Last week, the New York Jets promoted running back Brandon Wilds from the practice squad to the active roster following the release of CJ Spiller and Jeremy Ross. Wilds saw his first action in Green and White in the week 14 victory against San Francisco, with two rushing attempts for four yards. Not the most auspicious of debuts, but with Matt Forte leaving the same game with a knee injury of, as yet, unconfirmed severity, we may see more of him in the coming weeks as part of the backfield rotation.

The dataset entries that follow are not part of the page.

/-! ### Demand (R154, R155) -/

def State.countGens (s : State) (t : GenState → Bool) : Nat :=
  ((List.range 8).filter (fun g => t (s.gen g).state)).length

def State.onlineCount (s : State) : Nat := s.countGens (· == .online)
def State.loadedCount (s : State) : Nat := s.countGens GenState.loaded

/-- STARTING, READY, CLAIMING, SYNCING or CLOSING (R155). -/
def GenState.pending : GenState → Bool
  | .starting | .ready | .claiming | .syncing | .closing => true
  | _ => false

def State.pendingCount (s : State) : Nat := s.countGens GenState.pending

/-- Write the demand count; an evaluation follows. -/
def State.writeDemand (s : State) (n : Nat) : State := s.modPar (fun p => { p with demand := n, demandDue := true })

/-- The last generator with a property: of the start-order list, else the one with the highest number. -/
def State.lastGen (s : State) (t : GenState → Bool) : Option Nat :=
  match (s.startOrder.filter (fun g => t (s.gen g).state)).getLast? with
  | some g => some g
  | none => (s.unlisted.filter (fun g => t (s.gen g).state)).getLast?

/-- The first generator of the start-order list that may start (R155). -/
def State.startGen? (s : State) : Option Nat :=
  s.startOrder.find? (fun g =>
    (s.gen g).state == .standby && (s.gen g).common.remoteStart && !s.lines.tripLatch)

/-- STARTING, READY, CLAIMING or SYNCING (R155). -/
def GenState.surplus : GenState → Bool
  | .starting | .ready | .claiming | .syncing => true
  | _ => false

def State.startLoop : Nat → State → State
  | 0, s => s
  | fuel + 1, s =>
    if s.onlineCount + s.pendingCount < s.par.demand then
      match s.startGen? with
      | some g => State.startLoop fuel (s.genEnter g .starting)
      | none => s
    else s

def State.unloadLoop : Nat → State → State
  | 0, s => s
  | fuel + 1, s =>
    if s.par.demand < s.onlineCount then
      match s.lastGen (· == .online) with
      | some g => State.unloadLoop fuel (s.enterUnloading g)
      | none => s
    else s

def State.surplusLoop : Nat → State → State
  | 0, s => s
  | fuel + 1, s =>
    if s.par.demand < s.onlineCount + s.pendingCount then
      match s.lastGen GenState.surplus with
      | some g => State.surplusLoop fuel (s.genEnter g .stopping)
      | none => s
    else s

/-- The evaluation of demand (R155), when one is due. -/
def State.evaluateDemand (s : State) : State :=
  if s.par.demandDue then
    State.surplusLoop 8 (State.unloadLoop 8 (State.startLoop 8 (s.modPar (fun p => { p with demandDue := false }))))
  else s

/-- The start timer reaches the start timeout (R156). -/
def State.startExpiry (s : State) (g : Nat) : State :=
  if (s.gen g).state == .starting && s.fld .generator g 13 ≤ (s.gen g).startTimer then s.genEnter g .fault else s

/-! ### Load sharing (R165, R166) -/

/-- Whole seconds of a timer. -/
def State.wholeSeconds (s : State) (n : Nat) : Nat := n / s.perSecond

/-- The share of generator `g`. -/
def State.share (s : State) (g : Nat) (load : Int) (ratings : Nat) : Nat :=
  let p := (s.gen g).params
  clampNat p.minLoad p.rating ((load * p.rating) / ratings).toNat

/-- The load target of an ONLINE generator, and the end of its soft loading, which comes at the first expiry at which the ramp
has reached the share whatever its common set (R165). -/
def State.shareLoad (s : State) (load : Int) (ratings g : Nat) : State :=
  let r := s.gen g
  let share := s.share g load ratings
  let ramped := r.params.ramp * s.wholeSeconds r.onlineTimer
  s.modGen g (fun r =>
    { r with
      target := if !r.common.loadControl then 0 else if r.common.softLoad && r.soft then min share ramped else share
      baseLoaded := !r.common.loadControl
      soft := r.soft && decide (ramped < share) })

Wilds, a former University of South Carolina Gamecock, went undrafted in the 2016 NFL draft, despite being predicted as a late round pick. He was picked up by the Atlanta Falcons shortly after the draft ended, although was reportedly approached by a number of teams. He chose the Falcons partly to be close to his young daughter. For what it’s worth, Wilds was the Falcons’ leading rusher in the preseason, with 86 yards and two touchdowns, but following a knee injury picked up against Miami in late August, was released on September 3rd. The Jets added him to their practice squad on September 26th.
Wilds, (6’0″, 220) had a fairly successful college career in South Carolina, making a splash as freshman with three 100+ yard games out of five starts. However, as is often the case with running backs, his subsequent years were dogged by injury. A high ankle sprain kept him off the field for the entire 2012 season, and he missed games each season after, with a range of more minor ailments. Despite missing games, he managed over 500+ yards in both his junior and senior years, leading the team in rushing yards in his final season. He was invited to the NFL Combine, where he performed overall in the top 12 running backs, standing out particularly in the three cone drill and bench press.

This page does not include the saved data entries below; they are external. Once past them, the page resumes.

-- ==== Sys2Proof/Machine/SequencerCommands.lean ====
section
/-! DEFINITION. The commands of the changeover sequencer (R121 to R139). -/

namespace Sys2Proof.Machine

/-- SOURCE_FAIL_DELAY_EXPIRY (R121). -/
def execSourceFailDelayExpiry (x : SourceId) (s : State) : Host.Outcome State Fault Refusal :=
  finish s (s.failExpiry x.number)

/-- SOURCE_RESTORE_DELAY_EXPIRY (R121). -/
def execSourceRestoreDelayExpiry (x : SourceId) (s : State) : Host.Outcome State Fault Refusal :=
  finish s (s.restoreExpiry x.number)

/-- SEQ_LOCKOUT_CHANGE (R139): the sequencer takes its oldest change of LOCKOUT. -/
def execSeqLockoutChange (s : State) : Host.Outcome State Fault Refusal := finish s s.takeLockoutChange

/-- LINEUP_CHANGE (R124, R125), where a watched breaker's position has changed. -/
def execLineupChange (s : State) : Host.Outcome State Fault Refusal :=
  finish s (if s.seq.lineupDue then s.followLineup else s)

/-- STEP_TIMEOUT (R128). -/
def execStepTimeout (s : State) : Host.Outcome State Fault Refusal := finish s s.stepExpiry

/-- WAIT_TIME_EXPIRY (R132). -/
def execWaitTimeExpiry (s : State) : Host.Outcome State Fault Refusal := finish s s.timeWaited

/-- WAIT_POINT_MET (R132). -/
def execWaitPointMet (s : State) : Host.Outcome State Fault Refusal := finish s s.pointMet

/-- DEAD_TERM_HOLDS (R131). -/
def execDeadTermHolds (s : State) : Host.Outcome State Fault Refusal := finish s s.deadTermMet

/-- SYNC_RETRY (R130). -/
def execSyncRetry (s : State) : Host.Outcome State Fault Refusal := finish s s.seqRetry

/-- PARALLEL_LIMIT (R133). -/
def execParallelLimit (s : State) : Host.Outcome State Fault Refusal := finish s s.limitParallel

end Sys2Proof.Machine
end

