-- ==== Sys2Proof/Machine/StreamCommands.lean ====
section
/-! DEFINITION. The commands of the stream intake, the aligner and capture: SAMPLE and TIME frames, the advance of
the counter, the closure of an instant and the trigger of a capture. -/

namespace Sys2Proof.Machine

/-- SAMPLE_FRAME (R9, R23, R24, R29). -/
def execSampleFrame (l : Link) (h : Header) (f : SampleBody) (s : State) : Host.Outcome State Fault Refusal :=
  finish s (s.receive l .sample h (State.takeSample h f))

/-- TIME_FRAME (R26 to R28). -/
def execTimeFrame (l : Link) (h : Header) (f : TimeBody) (s : State) : Host.Outcome State Fault Refusal :=
  finish s (s.receive l .time h (State.takeTime f))

/-- TIME_HOLDOVER (R26, R36). -/
def execTimeHoldover (s : State) : Host.Outcome State Fault Refusal := finish s s.holdover

/-- INSTANT_ADVANCE (R25, R27). -/
def execInstantAdvance (s : State) : Host.Outcome State Fault Refusal := finish s s.advanceInstant

/-- INSTANT_CLOSURE (R30). The LOCKOUT pin stands at the level given. -/
def execInstantClosure (lockoutPin : Bool) (s : State) : Host.Outcome State Fault Refusal :=
  finish s (s.closeInstant lockoutPin)

/-- CAPTURE_TRIGGER (R175). -/
def execCaptureTrigger (p : Nat) (s : State) : Host.Outcome State Fault Refusal := finish s (s.captureTrigger p)

end Sys2Proof.Machine
end

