/-- A dead check that has not passed within 288 instants withdraws the queued DEAD close, frees the token and counts a
dead-close failure; at the first the generator is READY again with its retry timer at the correction interval (R158,
R159). -/
def Clause.DeadCheckRunsOut : Prop :=
  ∀ (s : State) (g : Nat) (c : Command), s.Quiet → g < 8 →
    let b := s.fld .generator g 3
    b < 24 → s.fld .generator g 1 = 1 → (s.gen g).state = .closing → (s.brk b).slot = some c →
    c.action = .closing → c.closeKind = .dead → c.phase = .queued → c.requester = .party (.generator g) →
    c.origins = { paralleling := true } → c.generator = some g → (s.gen g).deferred = false →
    s.par.token = some (.generator g) → s.par.tokenList = [] → (∀ k < 4, s.channel k = none) →
    ((s.gen g).deadTimer < 288 → exec (.deadCheckTimeout g) s = .next s) ∧
    (288 ≤ (s.gen g).deadTimer → (s.gen g).deadFailures = 0 → ∃ t, exec (.deadCheckTimeout g) s = .next t ∧
      t.brk b = { s.brk b with
        slot := none
        lastOutcome := some .withdrawn
        outcomes := (s.brk b).outcomes.modify 5 step32 } ∧
      (∀ a, a ≠ b → t.brk a = s.brk a) ∧
      t.gen g = { s.gen g with
        state := .ready
        deadFailures := 1
        retryTimer := s.fld .sync g 11
        retryDue := false } ∧
      (∀ j, j ≠ g → t.gen j = s.gen j) ∧ t.par.token = none ∧ Only [.links, .events, .breakers, .par] s t)

/-- A token that is freed is granted at once to the waiting generator that stands highest in the start order; its DEAD close is
TAKEN, and issued where its bus is dead (R158, R159). -/
def Clause.FreedTokenIsGranted : Prop :=
  ∀ (s : State) (g j : Nat), s.Quiet → g < 8 → j < 8 → j ≠ g →
    let b := s.fld .generator g 3
    let a := s.fld .generator j 3
    b < 24 → s.fld .generator g 1 = 1 → (s.gen g).state = .closing → (s.brk b).slot = some (Clause.closeOf g .dead) →
    (s.gen g).deferred = false → s.par.token = some (.generator g) → (∀ k < 4, s.channel k = none) →
    288 ≤ (s.gen g).deadTimer → (s.gen g).deadFailures = 0 → .sequencer ∉ s.par.tokenList →
    .generator g ∉ s.par.tokenList →
    s.genOrder.find? (fun k => s.par.tokenList.contains (.generator k)) = some j → (s.gen j).state = .claiming →
    (s.gen j).deferred = false → a ≠ b → Clause.mayClose s a → s.fld .breaker a 5 = 1 → (s.brk a).slot = none →
    ¬ Clause.busLive s j → ∃ t, exec (.deadCheckTimeout g) s = .next t ∧
      t.par.token = some (.generator j) ∧
      t.par.tokenList = s.par.tokenList.filter (fun p => p != .generator j) ∧ (t.gen g).state = .ready ∧
      t.gen j = { s.gen j with state := .closing, deadTimer := 0 } ∧ t.brk b = Clause.withdrawn (s.brk b) ∧
      (Clause.busDead s j → t.brk a = Clause.issued (s.brk a) (Clause.closeOf j .dead)) ∧
      (¬ Clause.busDead s j → t.brk a = { s.brk a with slot := some (Clause.closeOf j .dead) }) ∧
      Only [.links, .events, .breakers, .par] s t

His draft profile describes Wilds as tough back, who is a good blocker on third downs and decent in the pass game, however words like ‘functional’, ‘unpredictable’ and ‘average’ pepper the analysis. He is described as a one dimensional player, without the creativity to make quick moves to get out of closing running lanes or make turns against NFL level linebackers. From his Gamecock tape, Wild comes across as a serviceable and robust back up, but not a ‘set the world on fire’ chain mover. His strength, bulk, and ability as a downhill runner are his key strengths.

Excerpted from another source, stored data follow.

/-! ### modSource -/

@[simp] theorem State.modSource_pending (x : Nat) (f : SourceRec → SourceRec) : (s.modSource x f).pending = s.pending := rfl
@[simp] theorem State.modSource_work (x : Nat) (f : SourceRec → SourceRec) : (s.modSource x f).work = s.work := rfl
@[simp] theorem State.modSource_risen (x : Nat) (f : SourceRec → SourceRec) : (s.modSource x f).risen = s.risen := rfl
@[simp] theorem State.modSource_closing (x : Nat) (f : SourceRec → SourceRec) : (s.modSource x f).closing = s.closing := rfl
@[simp] theorem State.modSource_hushed (x : Nat) (f : SourceRec → SourceRec) : (s.modSource x f).hushed = s.hushed := rfl
@[simp] theorem State.modSource_free (x : Nat) (f : SourceRec → SourceRec) : (s.modSource x f).free = s.free := rfl
@[simp] theorem State.modSource_links (x : Nat) (f : SourceRec → SourceRec) : (s.modSource x f).links = s.links := rfl
@[simp] theorem State.modSource_aligner (x : Nat) (f : SourceRec → SourceRec) : (s.modSource x f).aligner = s.aligner := rfl
@[simp] theorem State.modSource_intake (x : Nat) (f : SourceRec → SourceRec) : (s.modSource x f).intake = s.intake := rfl
@[simp] theorem State.modSource_measures (x : Nat) (f : SourceRec → SourceRec) : (s.modSource x f).measures = s.measures := rfl
@[simp] theorem State.modSource_elements (x : Nat) (f : SourceRec → SourceRec) : (s.modSource x f).elements = s.elements := rfl
@[simp] theorem State.modSource_lines (x : Nat) (f : SourceRec → SourceRec) : (s.modSource x f).lines = s.lines := rfl
@[simp] theorem State.modSource_breakers (x : Nat) (f : SourceRec → SourceRec) : (s.modSource x f).breakers = s.breakers := rfl
@[simp] theorem State.modSource_seq (x : Nat) (f : SourceRec → SourceRec) : (s.modSource x f).seq = { s.seq with sources := s.seq.sources.modify x f } := rfl
@[simp] theorem State.modSource_par (x : Nat) (f : SourceRec → SourceRec) : (s.modSource x f).par = s.par := rfl
@[simp] theorem State.modSource_events (x : Nat) (f : SourceRec → SourceRec) : (s.modSource x f).events = s.events := rfl
@[simp] theorem State.modSource_capture (x : Nat) (f : SourceRec → SourceRec) : (s.modSource x f).capture = s.capture := rfl
@[simp] theorem State.modSource_mgmt (x : Nat) (f : SourceRec → SourceRec) : (s.modSource x f).mgmt = s.mgmt := rfl

/-! ### modPar -/

@[simp] theorem State.modPar_pending (f : Paralleling → Paralleling) : (s.modPar f).pending = s.pending := rfl
@[simp] theorem State.modPar_work (f : Paralleling → Paralleling) : (s.modPar f).work = s.work := rfl
@[simp] theorem State.modPar_risen (f : Paralleling → Paralleling) : (s.modPar f).risen = s.risen := rfl
@[simp] theorem State.modPar_closing (f : Paralleling → Paralleling) : (s.modPar f).closing = s.closing := rfl
@[simp] theorem State.modPar_hushed (f : Paralleling → Paralleling) : (s.modPar f).hushed = s.hushed := rfl
@[simp] theorem State.modPar_free (f : Paralleling → Paralleling) : (s.modPar f).free = s.free := rfl
@[simp] theorem State.modPar_links (f : Paralleling → Paralleling) : (s.modPar f).links = s.links := rfl
@[simp] theorem State.modPar_aligner (f : Paralleling → Paralleling) : (s.modPar f).aligner = s.aligner := rfl
@[simp] theorem State.modPar_intake (f : Paralleling → Paralleling) : (s.modPar f).intake = s.intake := rfl
@[simp] theorem State.modPar_measures (f : Paralleling → Paralleling) : (s.modPar f).measures = s.measures := rfl
@[simp] theorem State.modPar_elements (f : Paralleling → Paralleling) : (s.modPar f).elements = s.elements := rfl
@[simp] theorem State.modPar_lines (f : Paralleling → Paralleling) : (s.modPar f).lines = s.lines := rfl
@[simp] theorem State.modPar_breakers (f : Paralleling → Paralleling) : (s.modPar f).breakers = s.breakers := rfl
@[simp] theorem State.modPar_seq (f : Paralleling → Paralleling) : (s.modPar f).seq = s.seq := rfl
@[simp] theorem State.modPar_par (f : Paralleling → Paralleling) : (s.modPar f).par = f s.par := rfl
@[simp] theorem State.modPar_events (f : Paralleling → Paralleling) : (s.modPar f).events = s.events := rfl
@[simp] theorem State.modPar_capture (f : Paralleling → Paralleling) : (s.modPar f).capture = s.capture := rfl
@[simp] theorem State.modPar_mgmt (f : Paralleling → Paralleling) : (s.modPar f).mgmt = s.mgmt := rfl

/-! ### modGen -/

@[simp] theorem State.modGen_pending (g : Nat) (f : GenRec → GenRec) : (s.modGen g f).pending = s.pending := rfl
@[simp] theorem State.modGen_work (g : Nat) (f : GenRec → GenRec) : (s.modGen g f).work = s.work := rfl
@[simp] theorem State.modGen_risen (g : Nat) (f : GenRec → GenRec) : (s.modGen g f).risen = s.risen := rfl
@[simp] theorem State.modGen_closing (g : Nat) (f : GenRec → GenRec) : (s.modGen g f).closing = s.closing := rfl
@[simp] theorem State.modGen_hushed (g : Nat) (f : GenRec → GenRec) : (s.modGen g f).hushed = s.hushed := rfl
@[simp] theorem State.modGen_free (g : Nat) (f : GenRec → GenRec) : (s.modGen g f).free = s.free := rfl
@[simp] theorem State.modGen_links (g : Nat) (f : GenRec → GenRec) : (s.modGen g f).links = s.links := rfl
@[simp] theorem State.modGen_aligner (g : Nat) (f : GenRec → GenRec) : (s.modGen g f).aligner = s.aligner := rfl
@[simp] theorem State.modGen_intake (g : Nat) (f : GenRec → GenRec) : (s.modGen g f).intake = s.intake := rfl
@[simp] theorem State.modGen_measures (g : Nat) (f : GenRec → GenRec) : (s.modGen g f).measures = s.measures := rfl
@[simp] theorem State.modGen_elements (g : Nat) (f : GenRec → GenRec) : (s.modGen g f).elements = s.elements := rfl
@[simp] theorem State.modGen_lines (g : Nat) (f : GenRec → GenRec) : (s.modGen g f).lines = s.lines := rfl
@[simp] theorem State.modGen_breakers (g : Nat) (f : GenRec → GenRec) : (s.modGen g f).breakers = s.breakers := rfl
@[simp] theorem State.modGen_seq (g : Nat) (f : GenRec → GenRec) : (s.modGen g f).seq = s.seq := rfl
@[simp] theorem State.modGen_par (g : Nat) (f : GenRec → GenRec) : (s.modGen g f).par = { s.par with gens := s.par.gens.modify g f } := rfl
@[simp] theorem State.modGen_events (g : Nat) (f : GenRec → GenRec) : (s.modGen g f).events = s.events := rfl
@[simp] theorem State.modGen_capture (g : Nat) (f : GenRec → GenRec) : (s.modGen g f).capture = s.capture := rfl
@[simp] theorem State.modGen_mgmt (g : Nat) (f : GenRec → GenRec) : (s.modGen g f).mgmt = s.mgmt := rfl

Wilds’ appearance for the Jets in Santa Clara marked his first taste of NFL regular season football. He sits low on the depth chart, behind Forte, Bilal Powell and Khiry Robinson (who returned to the team last week), but if Forte is kept out with injury, Wilds could see more snaps than originally intended. Whether or not he can stay the course remains to be seen; at the deep end of the chart, the Jets running back revolving door is turning quickly this season.